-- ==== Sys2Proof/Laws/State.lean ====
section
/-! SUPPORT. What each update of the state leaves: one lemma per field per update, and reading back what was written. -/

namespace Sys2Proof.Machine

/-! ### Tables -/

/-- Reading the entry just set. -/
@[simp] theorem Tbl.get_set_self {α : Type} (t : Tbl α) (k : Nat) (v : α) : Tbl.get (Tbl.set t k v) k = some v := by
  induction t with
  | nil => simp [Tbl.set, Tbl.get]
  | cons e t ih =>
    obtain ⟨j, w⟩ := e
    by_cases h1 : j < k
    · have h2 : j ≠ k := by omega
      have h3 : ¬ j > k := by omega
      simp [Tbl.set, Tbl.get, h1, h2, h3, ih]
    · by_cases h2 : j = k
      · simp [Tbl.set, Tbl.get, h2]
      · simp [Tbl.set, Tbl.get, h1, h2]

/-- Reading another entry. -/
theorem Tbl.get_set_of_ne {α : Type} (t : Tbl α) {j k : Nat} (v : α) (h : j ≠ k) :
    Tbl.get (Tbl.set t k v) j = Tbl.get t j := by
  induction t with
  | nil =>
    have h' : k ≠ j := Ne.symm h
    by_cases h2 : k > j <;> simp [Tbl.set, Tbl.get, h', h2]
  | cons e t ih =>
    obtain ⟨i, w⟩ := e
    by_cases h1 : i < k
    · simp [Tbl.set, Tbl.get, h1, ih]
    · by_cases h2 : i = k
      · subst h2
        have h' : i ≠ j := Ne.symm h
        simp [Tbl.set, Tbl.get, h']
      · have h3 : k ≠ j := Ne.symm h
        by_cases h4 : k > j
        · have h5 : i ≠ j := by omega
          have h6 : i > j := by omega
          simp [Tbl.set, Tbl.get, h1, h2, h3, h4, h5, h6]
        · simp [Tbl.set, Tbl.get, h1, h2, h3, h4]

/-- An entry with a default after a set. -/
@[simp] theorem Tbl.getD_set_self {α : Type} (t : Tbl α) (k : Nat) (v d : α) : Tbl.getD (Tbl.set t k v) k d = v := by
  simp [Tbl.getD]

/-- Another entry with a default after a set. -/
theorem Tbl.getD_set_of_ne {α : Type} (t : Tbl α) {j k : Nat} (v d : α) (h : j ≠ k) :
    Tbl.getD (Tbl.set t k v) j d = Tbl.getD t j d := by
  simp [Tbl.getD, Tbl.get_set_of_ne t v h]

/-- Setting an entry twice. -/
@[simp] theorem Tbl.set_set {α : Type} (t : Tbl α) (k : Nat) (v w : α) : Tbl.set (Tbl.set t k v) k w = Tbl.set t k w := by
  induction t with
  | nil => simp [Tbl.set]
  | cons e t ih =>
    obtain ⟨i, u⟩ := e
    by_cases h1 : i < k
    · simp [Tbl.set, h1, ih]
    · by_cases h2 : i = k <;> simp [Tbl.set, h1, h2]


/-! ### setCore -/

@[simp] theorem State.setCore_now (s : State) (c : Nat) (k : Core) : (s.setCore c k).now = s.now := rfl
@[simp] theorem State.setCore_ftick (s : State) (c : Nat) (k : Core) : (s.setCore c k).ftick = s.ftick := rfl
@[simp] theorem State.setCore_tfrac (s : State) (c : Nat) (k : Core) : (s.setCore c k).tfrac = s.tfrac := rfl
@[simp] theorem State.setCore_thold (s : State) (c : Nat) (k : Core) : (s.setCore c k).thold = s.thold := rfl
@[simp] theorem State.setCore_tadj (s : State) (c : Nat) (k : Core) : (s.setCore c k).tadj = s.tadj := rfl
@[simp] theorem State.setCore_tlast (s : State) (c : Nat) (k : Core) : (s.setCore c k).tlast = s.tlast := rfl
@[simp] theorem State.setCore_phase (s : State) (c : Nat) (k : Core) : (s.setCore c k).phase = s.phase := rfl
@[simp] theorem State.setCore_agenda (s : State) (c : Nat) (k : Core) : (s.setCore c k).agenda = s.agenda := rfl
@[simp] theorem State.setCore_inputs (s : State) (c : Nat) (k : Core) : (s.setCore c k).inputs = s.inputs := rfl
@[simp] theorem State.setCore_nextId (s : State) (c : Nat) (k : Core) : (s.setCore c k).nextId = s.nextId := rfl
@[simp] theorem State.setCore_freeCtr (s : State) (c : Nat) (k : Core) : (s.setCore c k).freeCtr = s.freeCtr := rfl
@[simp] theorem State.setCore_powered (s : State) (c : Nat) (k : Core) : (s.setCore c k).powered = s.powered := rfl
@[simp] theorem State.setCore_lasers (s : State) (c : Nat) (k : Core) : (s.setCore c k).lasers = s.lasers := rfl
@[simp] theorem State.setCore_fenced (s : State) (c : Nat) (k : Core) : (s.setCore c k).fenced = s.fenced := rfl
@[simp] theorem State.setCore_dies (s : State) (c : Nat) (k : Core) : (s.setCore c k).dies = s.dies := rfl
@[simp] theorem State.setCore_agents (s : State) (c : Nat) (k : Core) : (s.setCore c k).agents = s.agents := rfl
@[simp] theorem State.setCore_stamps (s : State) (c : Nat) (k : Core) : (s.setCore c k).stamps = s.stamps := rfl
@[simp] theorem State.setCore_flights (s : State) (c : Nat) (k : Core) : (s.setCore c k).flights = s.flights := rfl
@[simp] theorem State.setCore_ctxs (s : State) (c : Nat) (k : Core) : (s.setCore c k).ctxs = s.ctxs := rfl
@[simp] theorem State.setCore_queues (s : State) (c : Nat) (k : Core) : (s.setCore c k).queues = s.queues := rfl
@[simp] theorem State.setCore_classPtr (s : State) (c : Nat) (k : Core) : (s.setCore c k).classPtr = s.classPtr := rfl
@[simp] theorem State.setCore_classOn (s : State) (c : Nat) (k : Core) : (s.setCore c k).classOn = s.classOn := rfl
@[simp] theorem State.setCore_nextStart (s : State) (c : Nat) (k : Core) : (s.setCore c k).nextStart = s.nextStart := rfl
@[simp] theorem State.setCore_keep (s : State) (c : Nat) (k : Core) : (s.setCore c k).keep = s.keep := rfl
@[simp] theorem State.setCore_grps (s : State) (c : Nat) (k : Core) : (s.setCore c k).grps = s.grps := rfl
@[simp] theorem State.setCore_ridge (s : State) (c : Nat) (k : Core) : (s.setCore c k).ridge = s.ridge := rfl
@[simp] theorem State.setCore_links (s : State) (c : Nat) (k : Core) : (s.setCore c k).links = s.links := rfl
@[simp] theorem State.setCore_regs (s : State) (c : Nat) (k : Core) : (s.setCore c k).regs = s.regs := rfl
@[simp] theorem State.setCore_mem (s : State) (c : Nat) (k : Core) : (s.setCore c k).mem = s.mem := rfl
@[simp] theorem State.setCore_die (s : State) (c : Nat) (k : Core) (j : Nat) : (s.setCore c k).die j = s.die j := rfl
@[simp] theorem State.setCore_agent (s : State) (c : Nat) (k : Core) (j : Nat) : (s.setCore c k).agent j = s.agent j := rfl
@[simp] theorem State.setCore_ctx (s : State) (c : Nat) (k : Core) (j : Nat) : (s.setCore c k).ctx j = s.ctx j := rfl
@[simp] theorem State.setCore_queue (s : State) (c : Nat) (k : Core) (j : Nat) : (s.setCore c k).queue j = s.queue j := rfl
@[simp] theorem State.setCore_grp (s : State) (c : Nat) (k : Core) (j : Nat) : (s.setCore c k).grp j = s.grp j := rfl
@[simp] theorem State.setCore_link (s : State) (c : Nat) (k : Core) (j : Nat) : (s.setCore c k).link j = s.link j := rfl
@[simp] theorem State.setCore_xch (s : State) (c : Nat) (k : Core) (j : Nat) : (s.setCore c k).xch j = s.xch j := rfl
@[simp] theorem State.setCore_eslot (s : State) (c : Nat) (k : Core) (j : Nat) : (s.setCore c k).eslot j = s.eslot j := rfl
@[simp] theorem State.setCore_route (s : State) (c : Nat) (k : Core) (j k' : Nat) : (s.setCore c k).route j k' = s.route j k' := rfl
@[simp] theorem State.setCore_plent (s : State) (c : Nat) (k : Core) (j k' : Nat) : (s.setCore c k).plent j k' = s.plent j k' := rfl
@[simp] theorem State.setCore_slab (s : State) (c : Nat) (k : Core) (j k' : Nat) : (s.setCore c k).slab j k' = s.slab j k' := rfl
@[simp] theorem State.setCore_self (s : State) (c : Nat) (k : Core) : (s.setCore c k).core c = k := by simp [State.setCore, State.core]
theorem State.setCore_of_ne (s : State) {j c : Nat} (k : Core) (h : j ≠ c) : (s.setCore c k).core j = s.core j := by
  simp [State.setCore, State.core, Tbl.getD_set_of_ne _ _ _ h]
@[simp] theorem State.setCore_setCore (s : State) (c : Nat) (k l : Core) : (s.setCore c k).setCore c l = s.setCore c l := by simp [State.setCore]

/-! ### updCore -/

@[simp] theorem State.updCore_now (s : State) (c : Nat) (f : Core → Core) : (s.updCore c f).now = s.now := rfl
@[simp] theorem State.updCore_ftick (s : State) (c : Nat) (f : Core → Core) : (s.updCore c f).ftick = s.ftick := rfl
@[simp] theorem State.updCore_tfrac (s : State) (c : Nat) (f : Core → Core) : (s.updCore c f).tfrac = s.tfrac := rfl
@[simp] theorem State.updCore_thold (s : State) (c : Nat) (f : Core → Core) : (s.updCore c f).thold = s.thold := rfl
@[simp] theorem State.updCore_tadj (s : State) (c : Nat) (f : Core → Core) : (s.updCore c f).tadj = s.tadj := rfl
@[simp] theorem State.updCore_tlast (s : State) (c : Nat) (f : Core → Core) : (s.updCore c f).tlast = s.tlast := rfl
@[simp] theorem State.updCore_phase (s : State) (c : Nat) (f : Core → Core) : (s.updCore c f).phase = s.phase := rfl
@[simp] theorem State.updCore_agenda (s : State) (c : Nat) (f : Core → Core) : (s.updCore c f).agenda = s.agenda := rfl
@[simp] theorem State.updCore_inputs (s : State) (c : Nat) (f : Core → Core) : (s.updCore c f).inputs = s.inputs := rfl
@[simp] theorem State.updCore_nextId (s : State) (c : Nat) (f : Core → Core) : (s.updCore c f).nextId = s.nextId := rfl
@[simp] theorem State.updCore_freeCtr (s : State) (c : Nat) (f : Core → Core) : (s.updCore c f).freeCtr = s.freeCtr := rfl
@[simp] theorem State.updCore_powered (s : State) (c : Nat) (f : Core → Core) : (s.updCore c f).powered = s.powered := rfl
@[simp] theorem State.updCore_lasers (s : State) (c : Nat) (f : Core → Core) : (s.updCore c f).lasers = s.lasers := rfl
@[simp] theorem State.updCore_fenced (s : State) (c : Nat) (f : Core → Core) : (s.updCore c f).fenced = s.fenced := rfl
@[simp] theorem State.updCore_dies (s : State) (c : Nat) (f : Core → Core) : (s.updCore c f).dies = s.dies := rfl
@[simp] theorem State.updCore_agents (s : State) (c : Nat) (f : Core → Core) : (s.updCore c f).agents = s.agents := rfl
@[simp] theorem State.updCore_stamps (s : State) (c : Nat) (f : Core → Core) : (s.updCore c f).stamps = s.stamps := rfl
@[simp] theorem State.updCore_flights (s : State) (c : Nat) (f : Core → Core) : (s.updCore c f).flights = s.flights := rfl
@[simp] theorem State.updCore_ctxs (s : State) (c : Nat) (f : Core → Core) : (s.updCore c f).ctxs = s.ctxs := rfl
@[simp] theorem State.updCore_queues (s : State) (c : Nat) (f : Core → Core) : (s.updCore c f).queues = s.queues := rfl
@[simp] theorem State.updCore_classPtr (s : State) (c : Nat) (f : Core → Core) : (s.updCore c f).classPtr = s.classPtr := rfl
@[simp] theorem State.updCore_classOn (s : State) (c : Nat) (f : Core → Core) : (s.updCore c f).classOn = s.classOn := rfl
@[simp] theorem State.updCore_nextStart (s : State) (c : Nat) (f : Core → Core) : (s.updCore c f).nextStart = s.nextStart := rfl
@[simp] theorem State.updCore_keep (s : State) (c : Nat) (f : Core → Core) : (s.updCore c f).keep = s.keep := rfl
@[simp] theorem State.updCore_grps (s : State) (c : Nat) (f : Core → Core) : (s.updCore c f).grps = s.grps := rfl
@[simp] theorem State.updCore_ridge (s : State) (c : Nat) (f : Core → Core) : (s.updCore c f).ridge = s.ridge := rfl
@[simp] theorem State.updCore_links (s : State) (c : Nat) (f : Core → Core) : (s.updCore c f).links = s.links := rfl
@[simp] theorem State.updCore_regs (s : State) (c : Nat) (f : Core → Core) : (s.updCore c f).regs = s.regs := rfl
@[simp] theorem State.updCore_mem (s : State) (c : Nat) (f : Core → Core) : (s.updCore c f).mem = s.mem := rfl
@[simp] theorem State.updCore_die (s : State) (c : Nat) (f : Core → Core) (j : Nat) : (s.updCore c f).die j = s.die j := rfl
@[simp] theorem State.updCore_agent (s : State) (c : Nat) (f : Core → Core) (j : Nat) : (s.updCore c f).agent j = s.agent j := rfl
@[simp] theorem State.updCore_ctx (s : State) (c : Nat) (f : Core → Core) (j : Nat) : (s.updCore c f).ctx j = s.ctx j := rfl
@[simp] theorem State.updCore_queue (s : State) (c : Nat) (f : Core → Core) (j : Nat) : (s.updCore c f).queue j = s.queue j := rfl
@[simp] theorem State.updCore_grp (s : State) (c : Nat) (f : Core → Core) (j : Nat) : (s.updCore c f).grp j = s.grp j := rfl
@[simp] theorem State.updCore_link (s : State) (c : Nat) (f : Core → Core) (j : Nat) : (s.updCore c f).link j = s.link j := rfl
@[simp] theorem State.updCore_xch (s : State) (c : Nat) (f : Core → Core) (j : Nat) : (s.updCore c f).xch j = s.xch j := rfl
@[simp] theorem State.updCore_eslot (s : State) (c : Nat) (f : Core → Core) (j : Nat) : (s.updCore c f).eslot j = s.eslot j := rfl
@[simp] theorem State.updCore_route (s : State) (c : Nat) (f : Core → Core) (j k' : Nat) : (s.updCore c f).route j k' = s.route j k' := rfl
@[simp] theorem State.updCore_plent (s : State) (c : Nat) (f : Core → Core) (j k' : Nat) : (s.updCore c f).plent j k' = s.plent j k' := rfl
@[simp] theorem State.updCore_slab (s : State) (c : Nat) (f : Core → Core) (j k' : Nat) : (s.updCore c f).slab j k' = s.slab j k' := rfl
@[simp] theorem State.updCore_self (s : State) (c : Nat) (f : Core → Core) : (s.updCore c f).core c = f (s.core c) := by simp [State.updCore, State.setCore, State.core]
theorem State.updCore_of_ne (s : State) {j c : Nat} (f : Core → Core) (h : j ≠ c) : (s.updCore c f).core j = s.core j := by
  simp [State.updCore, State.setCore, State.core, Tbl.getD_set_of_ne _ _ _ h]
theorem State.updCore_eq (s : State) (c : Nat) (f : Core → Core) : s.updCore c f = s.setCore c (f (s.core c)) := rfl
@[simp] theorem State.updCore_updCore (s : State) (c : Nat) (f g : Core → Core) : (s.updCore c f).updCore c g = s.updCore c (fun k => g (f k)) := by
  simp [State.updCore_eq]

....................

§ **HOW TO COMPLETE THIS TASK**:
Taking the entries above, restate exactly those lines that fall between the line with "Another entry with" and the line with "k).fenced = s.fenced := rfl", keeping both of those lines too.

§ **REPLY**:
/-- Another entry with a default after a set. -/
theorem Tbl.getD_set_of_ne {α : Type} (t : Tbl α) {j k : Nat} (v d : α) (h : j ≠ k) :
    Tbl.getD (Tbl.set t k v) j d = Tbl.getD t j d := by
  simp [Tbl.getD, Tbl.get_set_of_ne t v h]

/-- Setting an entry twice. -/
@[simp] theorem Tbl.set_set {α : Type} (t : Tbl α) (k : Nat) (v w : α) : Tbl.set (Tbl.set t k v) k w = Tbl.set t k w := by
  induction t with
  | nil => simp [Tbl.set]
  | cons e t ih =>
    obtain ⟨i, u⟩ := e
    by_cases h1 : i < k
    · simp [Tbl.set, h1, ih]
    · by_cases h2 : i = k <;> simp [Tbl.set, h1, h2]


/-! ### setCore -/

@[simp] theorem State.setCore_now (s : State) (c : Nat) (k : Core) : (s.setCore c k).now = s.now := rfl
@[simp] theorem State.setCore_ftick (s : State) (c : Nat) (k : Core) : (s.setCore c k).ftick = s.ftick := rfl
@[simp] theorem State.setCore_tfrac (s : State) (c : Nat) (k : Core) : (s.setCore c k).tfrac = s.tfrac := rfl
@[simp] theorem State.setCore_thold (s : State) (c : Nat) (k : Core) : (s.setCore c k).thold = s.thold := rfl
@[simp] theorem State.setCore_tadj (s : State) (c : Nat) (k : Core) : (s.setCore c k).tadj = s.tadj := rfl
@[simp] theorem State.setCore_tlast (s : State) (c : Nat) (k : Core) : (s.setCore c k).tlast = s.tlast := rfl
@[simp] theorem State.setCore_phase (s : State) (c : Nat) (k : Core) : (s.setCore c k).phase = s.phase := rfl
@[simp] theorem State.setCore_agenda (s : State) (c : Nat) (k : Core) : (s.setCore c k).agenda = s.agenda := rfl
@[simp] theorem State.setCore_inputs (s : State) (c : Nat) (k : Core) : (s.setCore c k).inputs = s.inputs := rfl
@[simp] theorem State.setCore_nextId (s : State) (c : Nat) (k : Core) : (s.setCore c k).nextId = s.nextId := rfl
@[simp] theorem State.setCore_freeCtr (s : State) (c : Nat) (k : Core) : (s.setCore c k).freeCtr = s.freeCtr := rfl
@[simp] theorem State.setCore_powered (s : State) (c : Nat) (k : Core) : (s.setCore c k).powered = s.powered := rfl
@[simp] theorem State.setCore_lasers (s : State) (c : Nat) (k : Core) : (s.setCore c k).lasers = s.lasers := rfl
@[simp] theorem State.setCore_fenced (s : State) (c : Nat) (k : Core) : (s.setCore c k).fenced = s.fenced := rfl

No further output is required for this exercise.